Saved entries
+++++

/-- R116, R110 (flags written: none): a command, a raw command or a wire word, whatever becomes of it, leaves the
configuration, the settings, the flags, the rails, the reset line and the requests as they were; and, from a legal
position, the data/command line where the transport is not SPI 4-wire. -/
def Obligations.CommandFrame : Prop :=
  ∀ (op : Operation) (s t : State), op.layer ≠ .hostOperation → Runs op s t →
    t.cfg = s.cfg ∧ t.settings = s.settings ∧ t.prepared = s.prepared ∧ t.enabled = s.enabled ∧ t.fault = s.fault ∧
    t.railCore = s.railCore ∧ t.railSecond = s.railSecond ∧ t.lineReset = s.lineReset ∧ t.requests = s.requests ∧
    (PositionLegal s → s.cfg.transport ≠ .spi4 → t.lineDC = s.lineDC)

/-! ## Lifecycle operations -/

/-- R201, R132, R135, R180, R187: `prepare` in UNPREPARED, everything answered `ok`. -/
def Obligations.PrepareCompletes : Prop :=
  ∀ (s : State) (rest : List Answer), s.pc = .idle → s.prepared = false → s.enabled = false →
    Grants s (powerOnCalls s.cfg + 12 * sendDraws s.cfg.transport) rest →
    ∃ (evs : List Stamped) (n : Nat),
      evs.map Stamped.ev =
        powerOnEvents s.cfg ++ sendAll s.cfg.transport (initBytes s.cfg.opc s.settings) ∧
      exec .prepare s = .next (ended
        { s with prepared := true, railCore := .on, railSecond := .on, lineReset := resetAfterPulse s,
                 lineDC := dcAtRest s } evs n rest .ok)

/-- R134: a failed enable of the core-logic supply ends `prepare` before the pulse; a failed enable of the second
supply ends it after the pulse with the core-logic supply on. Neither failing rail's state changes. -/
def Obligations.PowerOnFailures : Prop :=
  ∀ (s : State), s.pc = .idle → s.prepared = false → s.enabled = false →
    (∀ (a : Answer) (rest : List Answer) (e : ErrVal), s.answers = a :: rest → a.res = .err e →
      exec .prepare s = .next (ended s [⟨s.now + a.took, .regEn .vcore (.err e)⟩] (s.now + a.took) rest (.eReg e))) ∧
    (∀ (a : Answer) (rest : List Answer) (e : ErrVal),
      Grants s (powerOnCalls s.cfg - 1) (a :: rest) → a.res = .err e →
      ∃ (evs : List Stamped) (n : Nat),
        evs.map Stamped.ev = .regEn .vcore .ok :: pulseEvents s.cfg ++ [.regEn (secondSupply s.cfg) (.err e)] ∧
        exec .prepare s = .next (ended { s with railCore := .on, lineReset := resetAfterPulse s } evs n rest (.eReg e)))

/-- R181, R115, R206, R233: if the `k`-th SEND of `init` raises, because its transfer fails or because its buffer is
refused, the commands after it are not sent, those before it are not undone, and the error is answered; the block stays
UNPREPARED with both supplies on. The second supply is switched in the charge-pump topology too (decision D15, log entry
30), commands 3, 4, 5 and 11 have the bytes of decisions D4 and D5 (log entry 29), the restored data/command line draws an
answer of its own (decision D21, log entry 25); how answers are drawn is log entry 3, when stamps are taken log entry 7. -/
def Obligations.InitStopsAtFirstFailure : Prop :=
  ∀ (s : State) (k : Nat) (bad : List Byte) (e : ErrVal) (rest : List Answer),
    s.pc = .idle → s.prepared = false → s.enabled = false →
    (initBytes s.cfg.opc s.settings)[k]? = some bad →
    (FailsAfter s (powerOnCalls s.cfg + k * sendDraws s.cfg.transport + drawsBeforeTransfer s.cfg.transport) e
        (drawsAfterFailure s.cfg.transport) rest →
      ∃ (evs : List Stamped) (n : Nat),
        evs.map Stamped.ev = powerOnEvents s.cfg ++
          sendAll s.cfg.transport ((initBytes s.cfg.opc s.settings).take k) ++ failedEvents s.cfg.transport bad e ∧
        exec .prepare s = .next (ended
          { s with railCore := .on, railSecond := .on, lineReset := resetAfterPulse s, lineDC := dcAtRest s }
          evs n rest (.eBus e))) ∧
    (FailsAfter s (powerOnCalls s.cfg + k * sendDraws s.cfg.transport) e 0 rest →
      ∃ (evs : List Stamped) (n : Nat),
        evs.map Stamped.ev = powerOnEvents s.cfg ++
          sendAll s.cfg.transport ((initBytes s.cfg.opc s.settings).take k) ∧
        exec .prepare s = .next (ended
          { s with railCore := .on, railSecond := .on, lineReset := resetAfterPulse s,
                   lineDC := if k = 0 then s.lineDC else dcAtRest s } evs n rest .eNomem))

+++++

» **Brief**: Every line from the one that has "s.cfg.transport bad e ∧" down to the last line above must be written out exactly, with both ends included and nothing else.

» **Response to this task**:
          sendAll s.cfg.transport ((initBytes s.cfg.opc s.settings).take k) ++ failedEvents s.cfg.transport bad e ∧
        exec .prepare s = .next (ended
          { s with railCore := .on, railSecond := .on, lineReset := resetAfterPulse s, lineDC := dcAtRest s }
          evs n rest (.eBus e))) ∧
    (FailsAfter s (powerOnCalls s.cfg + k * sendDraws s.cfg.transport) e 0 rest →
      ∃ (evs : List Stamped) (n : Nat),
        evs.map Stamped.ev = powerOnEvents s.cfg ++
          sendAll s.cfg.transport ((initBytes s.cfg.opc s.settings).take k) ∧
        exec .prepare s = .next (ended
          { s with railCore := .on, railSecond := .on, lineReset := resetAfterPulse s,
                   lineDC := if k = 0 then s.lineDC else dcAtRest s } evs n rest .eNomem))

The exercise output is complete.